**How to complete this task**
Set out exactly, line by line, the stretch of data below that begins at the line containing "register empty -/" and ends at the line containing "rxCount (d : Dev)", with both ends kept.

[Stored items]

┌──

-- ==== Sys2Proof/Syntax.lean ====
section
/-! DEFINITION. The instructions: one constructor per row of spec/opcode_table.json, 15 commands and 2 vectors. -/

namespace Sys2Proof

/-- The buffer an RB_* command selects, `SEL = W[7]` (30_encoding.md R110, R114). -/
inductive Sel where
  /-- `SEL = 0`: `D[d].RX` -/
  | rx
  /-- `SEL = 1`: `D[d].TX` -/
  | tx
deriving DecidableEq, Repr

/-- The two interrupt sources of a device (60_exceptions.md R350), `kind` of a vector id (30_encoding.md R119). -/
inductive Kind where
  /-- `kind = 0`: receive complete -/
  | rxc
  /-- `kind = 1`: data register empty -/
  | dre
deriving DecidableEq, Repr

/-- The commands of 30_encoding.md R112 and the two service steps of R119, with their operands (R114). -/
inductive Instr where
  /-- CONFIGURE (R200) -/
  | configure (d : Dev) (port route txmask rxmask : Byte)
  /-- INITIALIZE (R210) -/
  | init (d : Dev) (baud : Half)
  /-- SEND_BYTE (R240) -/
  | sendByte (d : Dev) (b : Byte)
  /-- SEND_SEQ (R245): the bytes `B0 .. B(n-1)`; `n` is their number -/
  | sendSeq (d : Dev) (bytes : List Byte)
  /-- READ_BYTE (R250) -/
  | readByte (d : Dev)
  /-- RX_COUNT (R260) -/
  | rxCount (d : Dev)
  /-- CLOSE (R220) -/
  | close (d : Dev)
  /-- RB_RESET (R170) -/
  | rbReset (d : Dev) (sel : Sel)
  /-- RB_INSERT (R171) -/
  | rbInsert (d : Dev) (sel : Sel) (b : Byte)
  /-- RB_REMOVE (R172) -/
  | rbRemove (d : Dev) (sel : Sel)
  /-- RB_FULL (R173) -/
  | rbFull (d : Dev) (sel : Sel)
  /-- RB_EMPTY (R174) -/
  | rbEmpty (d : Dev) (sel : Sel)
  /-- ENV_RX (R310) -/
  | envRx (d : Dev) (data status : Byte)
  /-- ENV_TXDONE (R312) -/
  | envTxDone (d : Dev)
  /-- ENV_GIE (R314) -/
  | envGie (v : Bool)
  /-- RXC, the receive-complete service step, vector 2d (R281) -/
  | rxc (d : Dev)
  /-- DRE, the data-register-empty service step, vector 2d+1 (R291, R292) -/
  | dre (d : Dev)
deriving DecidableEq, Repr

/-- The device operand; ENV_GIE has none (30_encoding.md R113). -/
def Instr.dev? : Instr → Option Dev
  | .configure d _ _ _ _ => some d
  | .init d _ => some d
  | .sendByte d _ => some d
  | .sendSeq d _ => some d
  | .readByte d => some d
  | .rxCount d => some d
  | .close d => some d
  | .rbReset d _ => some d
  | .rbInsert d _ _ => some d
  | .rbRemove d _ => some d
  | .rbFull d _ => some d
  | .rbEmpty d _ => some d
  | .envRx d _ _ => some d
  | .envTxDone d => some d
  | .envGie _ => none
  | .rxc d => some d
  | .dre d => some d

end Sys2Proof
end

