-- ==== Sys2Proof/WellFormed.lean ====
section
/-! DEFINITION. Which instructions a machine with NDEV devices has. -/

namespace Sys2Proof

/-- The device operand names a device that exists: `d < NDEV` (30_encoding.md R113). -/
def deviceOk (ndev : Nat) (i : Instr) : Bool :=
  match i.dev? with
  | some d => d.val < ndev
  | none => true

/-- SEND_SEQ carries 0 to 6 bytes; `n = 7` is illegal (30_encoding.md R111, R115). -/
def lengthOk : Instr → Bool
  | .sendSeq _ bytes => bytes.length ≤ 6
  | .configure _ _ _ _ _ => true
  | .init _ _ => true
  | .sendByte _ _ => true
  | .readByte _ => true
  | .rxCount _ => true
  | .close _ => true
  | .rbReset _ _ => true
  | .rbInsert _ _ _ => true
  | .rbRemove _ _ => true
  | .rbFull _ _ => true
  | .rbEmpty _ _ => true
  | .envRx _ _ _ => true
  | .envTxDone _ => true
  | .envGie _ => true
  | .rxc _ => true
  | .dre _ => true

/-- The instruction exists on a machine with `ndev` devices (30_encoding.md R113, R115, R117). -/
def wellFormed (ndev : Nat) (i : Instr) : Bool := deviceOk ndev i && lengthOk i

end Sys2Proof
end

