/-- The storage of the machine is that of the buffers: records with the same buffers hold the same bytes. -/
theorem storageByte_setDev_congr {s : State} {d : Dev} {x y : Device} (hrx : x.rx = y.rx) (htx : x.tx = y.tx)
    (e : Dev) (sel : Sel) (i : Nat) : (s.setDev d x).storageByte e sel i = (s.setDev d y).storageByte e sel i := by
  by_cases he : d = e
  · subst he
    cases sel <;> simp [State.storageByte, hrx, htx]
  · cases sel <;> simp [State.storageByte, dev_setDev_ne, he]

/-- Settles O30: RXC is one write of its device's record (`exec_rxc`), which stores what inserting the received byte
stores (`storageByte_insertByte`). -/
theorem rxcStoresOrDropsTheReceivedByte : Obligations.RxcStoresOrDropsTheReceivedByte := by
  intro d s hwf
  rw [exec_rxc]
  refine ⟨fun hroom => ⟨_, rfl, ?_⟩, fun hfull => by rw [serviced_of_ge hfull]; rfl⟩
  rw [serviced_of_lt hroom, dev_setDev_same]
  refine ⟨fun e sel i => ?_, rfl, rfl, rfl, rfl⟩
  refine (storageByte_setDev_congr ?_ ?_ e sel i).trans (storageByte_insertByte d .rx (s.dev d).hwRxd s e sel i hwf)
  · rfl
  · rfl

/-! ## What DRE leaves (R291, R292) -/

theorem exec_dre (d : Dev) (s : State) :
    exec (.dre d) s = .next (s.setDev d (drained s.cap (headByte d .tx s) (s.dev d))) :=
  execDre_eq d s

theorem drained_of_pos {cap : Nat} {D : Device} (b : Byte) (h : 0 < D.tx.cnt) :
    drained cap b D =
      { D with tx := ringDrop cap D.tx, hwTxd := b, hwDre := false, hwTxc := false, txLog := D.txLog ++ [b] } :=
  if_pos h

theorem drained_of_empty {cap : Nat} {D : Device} (b : Byte) (h : D.tx.cnt = 0) :
    drained cap b D = { D with dreie := false } :=
  if_neg h.not_gt

/-- DRE writes neither RX nor `err`. -/
theorem drained_rx (cap : Nat) (b : Byte) (D : Device) : (drained cap b D).rx = D.rx := by
  unfold drained
  split <;> rfl

theorem drained_err (cap : Nat) (b : Byte) (D : Device) : (drained cap b D).err = D.err := by
  unfold drained
  split <;> rfl

/-- Settles O31: DRE is one write of its device's record (`exec_dre`), by the count of TX. -/
theorem dreTransmitsOrDisarms : Obligations.DreTransmitsOrDisarms := by
  intro d s
  rw [exec_dre]
  exact ⟨fun hany => by rw [drained_of_pos _ hany]; rfl, fun hempty => by rw [drained_of_empty _ hempty]⟩

/-- Settles O54: armed while pending is part of the invariant of a device (`Device.Ok.armed`). -/
theorem pendingTransmitIsArmedInEveryReachableState : Obligations.PendingTransmitIsArmedInEveryReachableState :=
  fun _ d hs _ hrun hany => (hs.inv.devices d).armed hrun hany

end Sys2Proof.Machine
end

section
/-! PROOFS. The traffic of a running device: what a step can do to its buffers, and from it that a dropped byte is told
by the next read (43_isr.md R284) and that a queued byte is written in a fair run (R293). -/

namespace Sys2Proof.Machine

/-! ## Steps that leave the traffic of a device -/

/-- The buffers and `err` are the same, and the data register does not become full. -/
structure Device.SameTraffic (D E : Device) : Prop where
  rx : E.rx = D.rx
  tx : E.tx = D.tx
  err : E.err = D.err
  dre : D.hwDre = true → E.hwDre = true

theorem Device.SameTraffic.refl (D : Device) : D.SameTraffic D := ⟨rfl, rfl, rfl, id⟩

theorem Device.SameTraffic.receive {data status : Byte} {D E : Device} (h : receive data status D = some E) :
    D.SameTraffic E := by
  unfold Machine.receive at h
  split at h
  · cases h; exact .refl D
  · split at h
    · cases h
    · cases h; exact ⟨rfl, rfl, rfl, id⟩

theorem Device.SameTraffic.transmitDone (D : Device) : D.SameTraffic (transmitDone D) := by
  unfold Machine.transmitDone
  split
  · exact .refl D
  · exact ⟨rfl, rfl, rfl, fun _ => rfl⟩

/-- From `s` to `t` the capacity and the traffic of device `d` are the same. -/
def KeepsTraffic (d : Dev) (s t : State) : Prop := t.cap = s.cap ∧ (s.dev d).SameTraffic (t.dev d)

└──

**Final answer**
  /-- `kind = 1`: data register empty -/
  | dre
deriving DecidableEq, Repr

/-- The commands of 30_encoding.md R112 and the two service steps of R119, with their operands (R114). -/
inductive Instr where
  /-- CONFIGURE (R200) -/
  | configure (d : Dev) (port route txmask rxmask : Byte)
  /-- INITIALIZE (R210) -/
  | init (d : Dev) (baud : Half)
  /-- SEND_BYTE (R240) -/
  | sendByte (d : Dev) (b : Byte)
  /-- SEND_SEQ (R245): the bytes `B0 .. B(n-1)`; `n` is their number -/
  | sendSeq (d : Dev) (bytes : List Byte)
  /-- READ_BYTE (R250) -/
  | readByte (d : Dev)
  /-- RX_COUNT (R260) -/
  | rxCount (d : Dev)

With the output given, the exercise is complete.